Within the records below, reproduce without change the lines from the line that has "(Instr.mrRegister ⟨512, 0⟩).wf" through the line that has "(Instr.railInternalError .a 256).wf", and only those.

-.-.-

-- ==== Sys2Proof/Tests/Slice0.lean ====
section
/-! SUPPORT. The ill-formed terms that each check of WellFormed refuses, and small tests whose expected results come from the
manual's worked examples. -/
namespace Sys2Proof.Tests
open Sys2Proof Sys2Proof.Machine

/-! ## Ill-formed commands, one for each check -/

theorem test_wf_descriptors :
    descOk ⟨512, 0⟩ = false ∧ descOk ⟨0, 2 ^ 16⟩ = false ∧ jobOk (.desc ⟨512, 0⟩) = false ∧ jobOk (.context 65) = false ∧
    (Instr.mrRegister ⟨512, 0⟩).wf = false ∧ (Instr.intentAcquire ⟨0, 2 ^ 16⟩ []).wf = false ∧
    (Instr.descriptorStart .sep ⟨512, 0⟩).wf = false ∧ (Instr.pwrokFall (some (⟨512, 0⟩, true))).wf = false ∧
    (Instr.churnLaneFault 0 (.context 65)).wf = false ∧ (Instr.governorSample 0 0 0 [.context 65]).wf = false := by decide

theorem test_wf_rings :
    (Instr.dbProdWrite 5 .sep 512 0).wf = false ∧ (Instr.dbCheadWrite 5 .sep 0 (2 ^ 16)).wf = false ∧
    (Instr.doorbellBadAccess 5 .sep (2 ^ 24) .b1 true).wf = false ∧ (Instr.ringEnable 5 .sep 512).wf = false ∧
    (Instr.descriptorFetch .sep 512).wf = false := by decide

theorem test_wf_rails :
    (Instr.railInternalError .a 256).wf = false ∧ (Instr.portLinkChange 16 true true 0).wf = false ∧
    (Instr.portLinkChange 0 true true (2 ^ 24)).wf = false ∧ (Instr.rxFrame ⟨16, 64, 0, true, .other, [], none⟩).wf = false ∧
    (Instr.rxFrame ⟨0, 64, 8, true, .other, [], none⟩).wf = false ∧ (Instr.rocePacketRx 4).wf = false ∧
    (Instr.ctxFetchDone (2 ^ 24) false).wf = false ∧ (Instr.mrInvalidateAck .a (2 ^ 32)).wf = false ∧
    (Instr.mrDrainLimitExpiry (2 ^ 32)).wf = false := by decide

theorem test_wf_parlour :
    (Instr.nvmeFlush (2 ^ 32)).wf = false ∧ (Instr.keepAliveExpiry (2 ^ 16)).wf = false ∧
    (Instr.queueDeletionDone (2 ^ 32)).wf = false ∧ (Instr.inlineFingerprint (2 ^ 32) 0).wf = false ∧
    (Instr.inlineFingerprint 0 (2 ^ 32)).wf = false ∧ (Instr.shardDropDone 256).wf = false := by decide

theorem test_wf_engines :
    (Instr.legacyStart 5 256 0).wf = false ∧ (Instr.legacyStart 5 0 (2 ^ 64)).wf = false ∧
    (Instr.legacyData 5 0 (2 ^ 16)).wf = false ∧ (Instr.resyncRegion 0 0 (2 ^ 29) []).wf = false ∧
    (Instr.replicaTimeout 0 (2 ^ 48) 0 []).wf = false ∧ (Instr.wheelReclaim 0 (2 ^ 24) []).wf = false := by decide

theorem test_wf_blades :
    (Instr.bladeCompletion 16 0).wf = false ∧ (Instr.renew 0 (2 ^ 32)).wf = false ∧
    (Instr.bladeLinkTrained 0 0 0 true true 256).wf = false ∧ (Instr.bcpSqDoorbell 16 0 0 []).wf = false ∧
    (Instr.bcpSqDoorbell 0 2 0 []).wf = false ∧ (Instr.bcpSqDoorbell 0 0 64 []).wf = false ∧
    (Instr.bcpCcWrite 0 2 true).wf = false ∧ (Instr.perstAssert 16 0 true).wf = false ∧
    (Instr.bcpHealth 0 0 25 64).wf = false ∧ (Instr.bladePowerUp 16 none true).wf = false ∧
    (Instr.bcpLeaseCfgWrite 0 0 (2 ^ 32)).wf = false := by decide

theorem test_wf_tenon :
    (Instr.tenonSignalDetect 256).wf = false ∧ (Instr.tenonTrainDone 256 0 false).wf = false ∧
    (Instr.tenonExchange 256 0 0).wf = false ∧ (Instr.tenonExchange 0 0 (2 ^ 64)).wf = false ∧
    (Instr.ctrlCredit 9 0).wf = false ∧ (Instr.ctrlCredit 0 (2 ^ 32)).wf = false ∧ (Instr.timeReq (2 ^ 64)).wf = false ∧
    (Instr.timeResp 0 0 (2 ^ 64)).wf = false ∧ (Instr.fwdReq (2 ^ 32) 0 0 0 [] []).wf = false ∧
    (Instr.fwdReq 0 0 (2 ^ 14) 0 [] []).wf = false ∧ (Instr.fwdRsp 0 (2 ^ 16) 0 0 [] false).wf = false ∧
    (Instr.fwdCancel (2 ^ 32)).wf = false ∧ (Instr.maintIncrement 0 0 (2 ^ 64) 0).wf = false ∧
    (Instr.maintDeferErase 0 0 0 [2 ^ 20] []).wf = false ∧ (Instr.peerRegWrite 0 256 0 0).wf = false := by decide

theorem test_wf_lease :
    (Instr.leaseExpiry 256).wf = false ∧ (Instr.note [(256, 0, 0)] true).wf = false ∧ (Instr.offer 0 (2 ^ 64)).wf = false ∧
    (Instr.won 0 0 (2 ^ 64)).wf = false ∧ (Instr.takeoverSilenceReached 0 16).wf = false ∧ (Instr.abdicate 256).wf = false := by
  decide

theorem test_wf_memory :
    (Instr.coolerAccess (.core 48) 0 none .none).wf = false ∧ (Instr.coolerAccess (.unit 16) 0 none .none).wf = false ∧
    (Instr.coolerAccess .mgmt (2 ^ 48) none .none).wf = false ∧ (Instr.coolerFillDone (2 ^ 42) .none).wf = false ∧
    (Instr.coolerFillDone 0 (.corrected ⟨2, 0, 0, 0, 0, 0, 0⟩)).wf = false ∧
    (Instr.ddrScrub (.uncorrectable ⟨0, 4, 0, 0, 0, 0, 0⟩)).wf = false ∧ (Instr.evictionWriteAccepted (2 ^ 42) none).wf = false ∧
    (Instr.l2Writeback 48 0).wf = false ∧ (Instr.cboClean (2 ^ 48)).wf = false ∧ (Instr.pailRequest 0 0 5 0).wf = false ∧
    (Instr.pailRelease (2 ^ 15)).wf = false ∧ (Instr.vatAlarmExpiry (2 ^ 16)).wf = false ∧ (Instr.vatPeakClear 5).wf = false ∧
    (Instr.zqCalibration 0 4).wf = false ∧ (Instr.ddrTrainingDone 0 true 256).wf = false := by decide

theorem test_wf_island_supply :
    (Instr.keyUnwrapDone (2 ^ 14)).wf = false ∧ (Instr.jigActivationDone 8).wf = false ∧
    (Instr.coreDividerWrite 5 0 256).wf = false ∧ (Instr.markMeasurementDone [(384, 0)]).wf = false := by decide

/-! ## The manual's worked examples -/

theorem test_reset_idles : (match step State.reset with | .next s => s.now | _ => 0) = 1 := by decide

/-- Ring 70 of the Churn: its register block and its doorbell slot (R53, the example after R62). -/
theorem test_ring_70 : 0xF00000000000 + unitBase .churn + 0x100000 + 70 * 0x40 = 0xF00003101180 ∧
    0xE00000000000 + unitN .churn * 0x100000 + doorbellOff .churn 70 0 = 0xE00000301180 := by decide

/-- The buckets of a fingerprint with LOG2_BUCKETS 30 (the example after R140). -/
theorem test_buckets :
    (regs [(SEP_INDEX_CFG.LOG2_BUCKETS, 30)] State.reset).bucket1
      [0x3A, 0x91, 0x0C, 0x5E, 0x77, 0xD2, 0x18, 0xB4, 0xC5, 0x02, 0x66, 0xE9, 0x10, 0x4F, 0x8B, 0x27] = 0x1E0C913A ∧
    (regs [(SEP_INDEX_CFG.LOG2_BUCKETS, 30)] State.reset).bucket2
      [0x3A, 0x91, 0x0C, 0x5E, 0x77, 0xD2, 0x18, 0xB4, 0xC5, 0x02, 0x66, 0xE9, 0x10, 0x4F, 0x8B, 0x27] = 0x296602C5 := by
  decide +kernel

/-- Volume 9,000, extent 97: shard 137 (R19, the example after R145). -/
theorem test_block_shard : blockShard 9000 (97 * 4096) = 137 := by decide

/-- The tweak of tenant 300, shard 46 (the example of R401). -/
theorem test_tweak : venTweak 0x00A0000000001A2B 300 46 =
    [0x2B, 0x1A, 0, 0, 0, 0, 0xA0, 0, 0x2C, 1, 0x2E, 0, 0, 0, 0, 0] := by decide

/-- PA 0x4A21_0040 lies in SLICE_33, the next line in SLICE_34 (the example of R353). -/
theorem test_home_slice : State.reset.home (0x4A210040 / 64) = 33 ∧ State.reset.home (0x4A210080 / 64) = 34 ∧
    0x4A210040 / 64 / 48 % 2048 = 1386 := by decide +kernel

/-- A Vat with 4,454 free pails: 16 more for HOST_READ wait, 16 for REBUILD are granted (the example of R366). -/
theorem test_vat_reserve :
    let s := regs [(VAT_CTL.EN, 1), (VAT_STATUS.FREE, 4454), (VAT_USE.USED 0, 18614), (VAT_USE.USED 1, 8000),
      (VAT_USE.USED 2, 500), (VAT_USE.USED 3, 1200), (VAT_USE.USED 4, 0)] State.reset
    s.reserveSum = 4444 ∧ s.grantable 0 16 = false ∧ s.grantable 2 16 = true := by decide +kernel

/-- The slave is 9 ticks behind (the example of R325). -/
theorem test_time_offset : ((190 - 160 : Int) - (48 - 0)) / 2 = -9 ∧ ofSigned (-9) 32 = 4294967287 := by decide

/-- A CNP cuts R from 1,000 to 750 (the example of R81). -/
theorem test_cnp_cut : 1000 - 1000 * State.reset.rd (RDMA_CC_CFG0.CUT_NUM 0) / 256 = 750 := by decide +kernel

def core17 : State := regs [(PWR_DOM.STATE 17, 2), (GOV_CTL.EN, 1), (GOV_VREF.VREF 17, 16384), (WIT_DOM.VREF 17, 16384),
  (GOV_DOM_STATUS.N 17, 1), (GOV_MODEL_R.VALUE 17, 5103), (GOV_DOM_INT.I 17, 1310720), (GOV_DOM_STATUS.CREF 17, 16424)] State.reset

/-- A load step of CORE_17: a phase is added, I and CREF move (the example of R448). -/
theorem test_governor_sample :
    (match execGovernorSample 17 16133 1638 [] core17 with
      | .next t => (t.rd (GOV_DOM_STATUS.N 17), t.rd (GOV_DOM_INT.I 17), t.rd (GOV_DOM_STATUS.CREF 17),
          t.rd (GOV_DOM_STATUS.FAILS 17), t.domSt 17)
      | _ => (0, 0, 0, 0, 0)) = (2, 912384, 16411, 0, Dom.on) := by decide +kernel

/-- CORE_17 after six years: 2 steps at /3; 21 steps at 70,700 ppm, none at /4 (the example of R456). -/
theorem test_guardband :
    let s := { State.reset with otp := Memory.writeN [] 0x49C (leBytes 2 250 ++ leBytes 1 12) }
    s.need 17 8100 0 = 2 ∧ s.need 17 70700 0 = 21 ∧ s.need 17 70700 333333 = 0 ∧ median [6900, 7400, 8100, 7700] = 7550 := by
  decide +kernel

/-- Bin 0 ends at 25,600 ticks, bin 15 starts at 419,430,400 (R465). -/
theorem test_hist_bins : histBin 25599 = 0 ∧ histBin 25600 = 1 ∧ histBin 419430399 = 14 ∧ histBin 419430400 = 15 := by
  decide +kernel

/-- A DPAGE of a MAIN band of group 7: chunk place 1,203 starts at DPAGE 4,812, page 320 of die 125; DPAGE 4,815 lies on
page 321 of die 112 (the example of R243). -/
theorem test_dpage_place :
    (({ kind := .main, shard := 0 } : Band).place (7 * 65536 + 2301) 4812) = (125, 2301, 320) ∧
    (({ kind := .main, shard := 0 } : Band).place (7 * 65536 + 2301) 4815) = (112, 2301, 321) := by decide

/-- CRC32C of "123456789". -/
theorem test_crc32c : crc32c [0x31, 0x32, 0x33, 0x34, 0x35, 0x36, 0x37, 0x38, 0x39] = 0xE3069283 := by decide +kernel

/-- A command in front of the queue is carried out on the rest. -/
theorem test_step_front :
    (match step { State.reset with pending := [.railEnable 5 .a, .measureNow 0] } with
      | .next t => t.pending
      | _ => []) = [.measureNow 0] := by decide +kernel

end Sys2Proof.Tests
end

-.-.-

▶ **Problem solution**:
    (Instr.mrRegister ⟨512, 0⟩).wf = false ∧ (Instr.intentAcquire ⟨0, 2 ^ 16⟩ []).wf = false ∧
    (Instr.descriptorStart .sep ⟨512, 0⟩).wf = false ∧ (Instr.pwrokFall (some (⟨512, 0⟩, true))).wf = false ∧
    (Instr.churnLaneFault 0 (.context 65)).wf = false ∧ (Instr.governorSample 0 0 0 [.context 65]).wf = false := by decide

theorem test_wf_rings :
    (Instr.dbProdWrite 5 .sep 512 0).wf = false ∧ (Instr.dbCheadWrite 5 .sep 0 (2 ^ 16)).wf = false ∧
    (Instr.doorbellBadAccess 5 .sep (2 ^ 24) .b1 true).wf = false ∧ (Instr.ringEnable 5 .sep 512).wf = false ∧
    (Instr.descriptorFetch .sep 512).wf = false := by decide

theorem test_wf_rails :
    (Instr.railInternalError .a 256).wf = false ∧ (Instr.portLinkChange 16 true true 0).wf = false ∧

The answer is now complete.